/-! ## setSide -/

@[simp] theorem setSide_boot (s : State) (x : Sideband) : (setSide s x).boot = s.boot := rfl
@[simp] theorem setSide_module (s : State) (x : Sideband) : (setSide s x).module = s.module := rfl
@[simp] theorem setSide_vault (s : State) (x : Sideband) : (setSide s x).vault = s.vault := rfl
@[simp] theorem setSide_models (s : State) (x : Sideband) : (setSide s x).models = s.models := rfl
@[simp] theorem setSide_units (s : State) (x : Sideband) : (setSide s x).units = s.units := rfl
@[simp] theorem setSide_power (s : State) (x : Sideband) : (setSide s x).power = s.power := rfl
@[simp] theorem setSide_telemetry (s : State) (x : Sideband) : (setSide s x).telemetry = s.telemetry := rfl
@[simp] theorem setSide_steps (s : State) (x : Sideband) : (setSide s x).steps = s.steps := rfl
@[simp] theorem setSide_ptm (s : State) (x : Sideband) : (setSide s x).ptm = s.ptm := rfl
@[simp] theorem setSide_heldun (s : State) (x : Sideband) : (setSide s x).heldun = s.heldun := rfl
@[simp] theorem setSide_keys (s : State) (x : Sideband) : (setSide s x).keys = s.keys := rfl
@[simp] theorem setSide_memories (s : State) (x : Sideband) : (setSide s x).memories = s.memories := rfl
@[simp] theorem setSide_trans (s : State) (x : Sideband) : (setSide s x).trans = s.trans := rfl
@[simp] theorem setSide_kitty (s : State) (x : Sideband) : (setSide s x).kitty = s.kitty := rfl
@[simp] theorem setSide_shoes (s : State) (x : Sideband) : (setSide s x).shoes = s.shoes := rfl
@[simp] theorem setSide_flights (s : State) (x : Sideband) : (setSide s x).flights = s.flights := rfl
@[simp] theorem setSide_dealer (s : State) (x : Sideband) : (setSide s x).dealer = s.dealer := rfl
@[simp] theorem setSide_kv (s : State) (x : Sideband) : (setSide s x).kv = s.kv := rfl
@[simp] theorem setSide_boards (s : State) (x : Sideband) : (setSide s x).boards = s.boards := rfl
@[simp] theorem setSide_adapters (s : State) (x : Sideband) : (setSide s x).adapters = s.adapters := rfl
@[simp] theorem setSide_domain (s : State) (x : Sideband) : (setSide s x).domain = s.domain := rfl
@[simp] theorem setSide_net (s : State) (x : Sideband) : (setSide s x).net = s.net := rfl
@[simp] theorem setSide_host0 (s : State) (x : Sideband) : (setSide s x).host0 = s.host0 := rfl
@[simp] theorem setSide_host1 (s : State) (x : Sideband) : (setSide s x).host1 = s.host1 := rfl
@[simp] theorem setSide_out (s : State) (x : Sideband) : (setSide s x).out = s.out := rfl
@[simp] theorem setSide_fresh (s : State) (x : Sideband) : (setSide s x).fresh = s.fresh := rfl
@[simp] theorem setSide_pending (s : State) (x : Sideband) : (setSide s x).pending = s.pending := rfl
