-- ==== Sys2Proof/Tests/Slice0.lean ====
section
/-!
SUPPORT. Sys2Proof/Tests/Slice0.lean: the smoke test of the well-formedness checks, a state that meets the premises of each statement, and small
tests of results worked out by hand from the rules.
-/

namespace Sys2Proof.Tests

set_option Elab.async false

open Sys2Proof.Machine Sys2Proof.Laws

/-- The tables of the test address space 5: virtual addresses below 2^30 are the same addresses of stacked memory, writable. -/
def tables : Mem := [(0x100000, 1#8), (0x100002, 0x20#8), (0x200000, 13#8)]

/-- A LIVE kernel shoe of 16 slots in address space 5 that may use every engine. -/
def kernelShoe : Shoe :=
  { freeShoe with
    state := 1
    log2 := 4
    dbPorts := 1#2
    asid := 5
    engines := BitVec.allOnes 64
    ringPtr := 0x50000
    tailPtr := 0x58000
    headPtr := 0x59000
    area := 0xE000000,
    sealSlot := 0xFFF }

/-- A context of model 0 and tenant 1 with no key slot, no adapter and no ring, whose positions are 0 to 4,095. -/
def context : Ctx :=
  { freeCtx with state := 1, model := 0, keySlot := 0xFFF, tenant := 1, adapter := 0xFFFF, segLimit := 4096, ring := 0xFF }

/-- A device that has started, with host 0 as its owner on a live port, kernel shoe 1, context 0 and its page pool, and memory with the
listed runs of bytes. -/
def world (runs : List (Nat × List Byte)) : State :=
  { State.reset with
    boot := { State.reset.boot with step := 7 }
    heldun := { State.reset.heldun with ready := 1, owner := some 0, port0 := { Mbox.fresh with major := some 2, minors := [1, 1, 1, 1, 1, 1, 1, 1, 1, 1] } }
    units := { State.reset.units with map := { UnitsMap.full with portsLive := 0x3F#6 } }
    memories := { Memories.zeroed with mem := runs.foldl (fun m r => memWrite m r.1 r.2) tables }
    trans := { State.reset.trans with asids := [(5, ⟨1, 0x100000, none, none⟩)] }
    kv := { State.reset.kv with area := some 0x4000000, ctxCount := 16, poolBase := 0x8000000, poolPages := 16, ctxs := [(0, context)], tenants := [(1, 16, false)], models := [(0, ⟨1, 1, 1, 1, 0, true, 0, []⟩)] }
    shoes := { count := 8, tableBase := 0xF000000, areaBase := 0xE000000, areaCount := 8, tab := [(1, kernelShoe)], lastServed := (0, 0, 0), cache := [], init := none } }

/-- A command of shoe 1 in address space 5 with no key slot, whose parameter block of n bytes stands at 0x30000. -/
def cmdOf (op n : Nat) : Cmd :=
  { opcode := op, flags := 0, version := 3, ticket := 9, context := 0, asid := 5, keySlot := 0xFFF, paramPtr := 0x30000, paramLen := n,
    waitFence := 0, completion := 0, sigTarget := 0, sigValue := 0, imm := 0 }

def flightIn (c : Cmd) (ph : Phase) (pl : Place) : Flight :=
  { cid := 7, shoe := 1, seq := 4, cls := 0, tenant := 0, sealedBy := none, cmd := c, phase := ph, place := pl, deal := none, live := none, block := [], pages := [],
    wrote := [], ctxs := [], uses := [], t0 := 0, measured := 0, stepTime := 0, cost := 0, est := 0, preempt := 0, rank := none, flags := 0#32, result := ⟨0, 0, 0⟩, staged := [],
    post := .none, units := 0, touches := [], far := [], marks := [], seen := false }

/-- The world with one command in flight. -/
def flying (runs : List (Nat × List Byte)) (f : Flight) : State := setFlights (world runs) [f]
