-- ==== Sys2Proof/Certificates/Slice0/Obligations.lean ====
section
/-! DEFINITION. The statements for the provers: what the rules of spec/ say that the machine does. -/

open Sys2Proof Sys2Proof.Machine Sys2Proof.Config

/-! ### The encodings -/

/-- ENCODE at the port (41_header_encoder.md R141, R146; R175): the value goes to `W.HDR` and its two big-endian bytes
to `RES`; no chain is issued and no profile is needed. -/
def Obligations.EncodeAnswersTheHeader : Prop :=
  ∀ (opcode payload dummy aEff : Nat) (s : State),
    s.st.busy = false → opcode < 4 → aEff + dummy ≤ 13 →
    ∃ t b0 b1, exec (.encode opcode payload dummy aEff) s = .next t ∧
      t.res = .bytes [b0, b1] ∧
      b0.toNat * 256 + b1.toNat =
        ((opcode ||| 4) <<< (aEff + dummy)) ||| (payload &&& (2 ^ (aEff + dummy) - 1)) ∧
      t.w.hdr.toNat = b0.toNat * 256 + b1.toNat ∧
      EndedWell t ∧ NoChain s t ∧ KeepsProfile s t ∧ KeepsCounters s t ∧ t.w.status = s.w.status ∧
      KeepsSurroundings noByte s t

/-- R148: ENCODE's two bytes, the composed value, its highest set bit, the padding, distinct headers, and the decoder's
inversion, for every input in ENCODE's domain. -/
def Obligations.HeaderValueLaws : Prop :=
  ∀ opcode payload dummy aEff bits : Nat, opcode < 4 → bits = aEff + dummy → bits ≤ 13 →
    (∃ b0 b1 : Byte, be16 (headerValue opcode payload bits) = [b0, b1] ∧
      b0.toNat * 256 + b1.toNat = ((opcode ||| 4) <<< bits) ||| (payload &&& (2 ^ bits - 1)) ∧
      ∀ s : State, s.st.busy = false →
        ∃ t, exec (.encode opcode payload dummy aEff) s = .next t ∧ t.res = .bytes [b0, b1]) ∧
    (headerValue opcode payload bits).testBit (bits + 2) = true ∧
    (∀ j, bits + 3 ≤ j → (headerValue opcode payload bits).testBit j = false) ∧
    (∀ opcode' payload', opcode' < 4 → headerValue opcode' payload' bits = headerValue opcode payload bits →
      opcode' = opcode ∧ payload' &&& (2 ^ bits - 1) = payload &&& (2 ^ bits - 1)) ∧
    decodeHeaderBytes (be16 (headerValue opcode payload bits)) =
      .ok { opcode := opcode, bits := bits, payload := payload &&& (2 ^ bits - 1) }

/-- R144: payload bits at `bits` and above are dropped without a condition, and the payload cannot disturb the prefix. -/
def Obligations.EncodeTruncatesThePayload : Prop :=
  ∀ opcode payload dummy aEff k : Nat, opcode < 4 → aEff + dummy ≤ 13 →
    (∀ s, exec (.encode opcode (payload + k * 2 ^ (aEff + dummy)) dummy aEff) s =
      exec (.encode opcode payload dummy aEff) s) ∧
    (∀ s : State, s.st.busy = false →
      ∃ t, exec (.encode opcode payload dummy aEff) s = .next t ∧ EndedWell t ∧
        t.w.hdr.toNat = headerValue opcode payload (aEff + dummy)) ∧
    headerValue opcode payload (aEff + dummy) / 2 ^ (aEff + dummy) = opcode ||| 4 ∧
    headerValue opcode 0 (aEff + dummy) = (opcode ||| 4) <<< (aEff + dummy) ∧
    headerValue opcode (2 ^ (aEff + dummy) - 1) (aEff + dummy) % 2 ^ (aEff + dummy) = 2 ^ (aEff + dummy) - 1 ∧
    headerValue opcode (2 ^ (aEff + dummy)) (aEff + dummy) = headerValue opcode 0 (aEff + dummy)

/-- R145, D33: ENCODE outside its domain and SPECIAL with an opcode of 4 or more are refused; an `a_eff` below 4 is
accepted by ENCODE. -/
def Obligations.EncoderDomainIsEnforced : Prop :=
  (∀ (opcode payload dummy aEff : Nat) (s : State), s.st.busy = false →
    (4 ≤ opcode ∨ 13 < aEff + dummy) → exec (.encode opcode payload dummy aEff) s = .refused .encodeDomain) ∧
  (∀ (opcode subcode : Nat) (s : State), s.st.busy = false → s.cfg.finalized = true → 4 ≤ opcode →
    exec (.special opcode subcode) s = .refused .encodeDomain) ∧
  (∀ s : State, s.st.busy = false →
    ∃ t, exec (.encode 1 1 0 0) s = .next t ∧ t.res = .bytes [0x00, 0x05] ∧ t.w.hdr = 0x0005)

/-- R103, the other direction: every 16-bit value with a start marker decodes, and encoding what was read gives it
back; below 4 there is no start marker. -/
def Obligations.DecodedHeadersEncodeBack : Prop :=
  ∀ v : Nat, v < 2 ^ 16 →
    (4 ≤ v → ∃ h, decodeH16 v = .ok h ∧ h.opcode < 4 ∧ h.payload < 2 ^ h.bits ∧ h.bits ≤ 13 ∧
      v.testBit (h.bits + 2) = true ∧ v < 2 ^ (h.bits + 3) ∧ headerValue h.opcode h.payload h.bits = v) ∧
    (v < 4 → decodeH16 v = .error .noStartMarker)
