-- ==== Sys2Proof/Laws/State.lean ====
section
/-! SUPPORT. One lemma per field per named update of the state, true by rfl: what each update writes and what it leaves. -/

namespace Sys2Proof.Machine

open Sys2Proof Config

variable (s : State)

@[simp] theorem setHdr_cfg (v : Nat) : (setHdr v s).cfg = s.cfg := rfl
@[simp] theorem setHdr_st (v : Nat) : (setHdr v s).st = s.st := rfl
@[simp] theorem setHdr_w_addr (v : Nat) : (setHdr v s).w.addr = s.w.addr := rfl
@[simp] theorem setHdr_w_idx (v : Nat) : (setHdr v s).w.idx = s.w.idx := rfl
@[simp] theorem setHdr_w_hdr (v : Nat) : (setHdr v s).w.hdr = BitVec.ofNat 16 v := rfl
@[simp] theorem setHdr_w_status (v : Nat) : (setHdr v s).w.status = s.w.status := rfl
@[simp] theorem setHdr_w_pollCnt (v : Nat) : (setHdr v s).w.pollCnt = s.w.pollCnt := rfl
@[simp] theorem setHdr_orchState (v : Nat) : (setHdr v s).orchState = s.orchState := rfl
@[simp] theorem setHdr_orchOp (v : Nat) : (setHdr v s).orchOp = s.orchOp := rfl
@[simp] theorem setHdr_img (v : Nat) : (setHdr v s).img = s.img := rfl
@[simp] theorem setHdr_imgLen (v : Nat) : (setHdr v s).imgLen = s.imgLen := rfl
@[simp] theorem setHdr_res (v : Nat) : (setHdr v s).res = s.res := rfl
@[simp] theorem setHdr_pins (v : Nat) : (setHdr v s).pins = s.pins := rfl
@[simp] theorem setHdr_burst (v : Nat) : (setHdr v s).burst = s.burst := rfl
@[simp] theorem setHdr_erasePolling (v : Nat) : (setHdr v s).erasePolling = s.erasePolling := rfl
@[simp] theorem setHdr_resetIn (v : Nat) : (setHdr v s).resetIn = s.resetIn := rfl
@[simp] theorem setHdr_host (v : Nat) : (setHdr v s).host = s.host := rfl
@[simp] theorem setHdr_script (v : Nat) : (setHdr v s).script = s.script := rfl
@[simp] theorem setHdr_busLog (v : Nat) : (setHdr v s).busLog = s.busLog := rfl
@[simp] theorem setHdr_par (v : Nat) : (setHdr v s).par = s.par := rfl
@[simp] theorem setHdr_nonce (v : Nat) : (setHdr v s).nonce = s.nonce := rfl

@[simp] theorem setStatus_cfg (b : Byte) : (setStatus b s).cfg = s.cfg := rfl
@[simp] theorem setStatus_st (b : Byte) : (setStatus b s).st = s.st := rfl
@[simp] theorem setStatus_w_addr (b : Byte) : (setStatus b s).w.addr = s.w.addr := rfl
@[simp] theorem setStatus_w_idx (b : Byte) : (setStatus b s).w.idx = s.w.idx := rfl
@[simp] theorem setStatus_w_hdr (b : Byte) : (setStatus b s).w.hdr = s.w.hdr := rfl
@[simp] theorem setStatus_w_status (b : Byte) : (setStatus b s).w.status = b := rfl
@[simp] theorem setStatus_w_pollCnt (b : Byte) : (setStatus b s).w.pollCnt = s.w.pollCnt := rfl
@[simp] theorem setStatus_orchState (b : Byte) : (setStatus b s).orchState = s.orchState := rfl
@[simp] theorem setStatus_orchOp (b : Byte) : (setStatus b s).orchOp = s.orchOp := rfl
@[simp] theorem setStatus_img (b : Byte) : (setStatus b s).img = s.img := rfl
@[simp] theorem setStatus_imgLen (b : Byte) : (setStatus b s).imgLen = s.imgLen := rfl
@[simp] theorem setStatus_res (b : Byte) : (setStatus b s).res = s.res := rfl
@[simp] theorem setStatus_pins (b : Byte) : (setStatus b s).pins = s.pins := rfl
@[simp] theorem setStatus_burst (b : Byte) : (setStatus b s).burst = s.burst := rfl
@[simp] theorem setStatus_erasePolling (b : Byte) : (setStatus b s).erasePolling = s.erasePolling := rfl
@[simp] theorem setStatus_resetIn (b : Byte) : (setStatus b s).resetIn = s.resetIn := rfl
@[simp] theorem setStatus_host (b : Byte) : (setStatus b s).host = s.host := rfl
@[simp] theorem setStatus_script (b : Byte) : (setStatus b s).script = s.script := rfl
@[simp] theorem setStatus_busLog (b : Byte) : (setStatus b s).busLog = s.busLog := rfl
@[simp] theorem setStatus_par (b : Byte) : (setStatus b s).par = s.par := rfl
@[simp] theorem setStatus_nonce (b : Byte) : (setStatus b s).nonce = s.nonce := rfl

@[simp] theorem setAddr_cfg (a : Nat) : (setAddr a s).cfg = s.cfg := rfl
@[simp] theorem setAddr_st (a : Nat) : (setAddr a s).st = s.st := rfl
@[simp] theorem setAddr_w_addr (a : Nat) : (setAddr a s).w.addr = a := rfl
@[simp] theorem setAddr_w_idx (a : Nat) : (setAddr a s).w.idx = s.w.idx := rfl
@[simp] theorem setAddr_w_hdr (a : Nat) : (setAddr a s).w.hdr = s.w.hdr := rfl
@[simp] theorem setAddr_w_status (a : Nat) : (setAddr a s).w.status = s.w.status := rfl
@[simp] theorem setAddr_w_pollCnt (a : Nat) : (setAddr a s).w.pollCnt = s.w.pollCnt := rfl
@[simp] theorem setAddr_orchState (a : Nat) : (setAddr a s).orchState = s.orchState := rfl
@[simp] theorem setAddr_orchOp (a : Nat) : (setAddr a s).orchOp = s.orchOp := rfl
@[simp] theorem setAddr_img (a : Nat) : (setAddr a s).img = s.img := rfl
@[simp] theorem setAddr_imgLen (a : Nat) : (setAddr a s).imgLen = s.imgLen := rfl
@[simp] theorem setAddr_res (a : Nat) : (setAddr a s).res = s.res := rfl
@[simp] theorem setAddr_pins (a : Nat) : (setAddr a s).pins = s.pins := rfl
@[simp] theorem setAddr_burst (a : Nat) : (setAddr a s).burst = s.burst := rfl
@[simp] theorem setAddr_erasePolling (a : Nat) : (setAddr a s).erasePolling = s.erasePolling := rfl
@[simp] theorem setAddr_resetIn (a : Nat) : (setAddr a s).resetIn = s.resetIn := rfl
@[simp] theorem setAddr_host (a : Nat) : (setAddr a s).host = s.host := rfl
@[simp] theorem setAddr_script (a : Nat) : (setAddr a s).script = s.script := rfl
@[simp] theorem setAddr_busLog (a : Nat) : (setAddr a s).busLog = s.busLog := rfl
@[simp] theorem setAddr_par (a : Nat) : (setAddr a s).par = s.par := rfl
@[simp] theorem setAddr_nonce (a : Nat) : (setAddr a s).nonce = s.nonce := rfl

★ ★ ★

*What to do*.
Read each line of the material, and wherever the word "memories" turns up, copy that line.

*Result for this task*.
@[simp] theorem setSide_memories (s : State) (x : Sideband) : (setSide s x).memories = s.memories := rfl
    memories := { Memories.zeroed with mem := runs.foldl (fun m r => memWrite m r.1 r.2) tables }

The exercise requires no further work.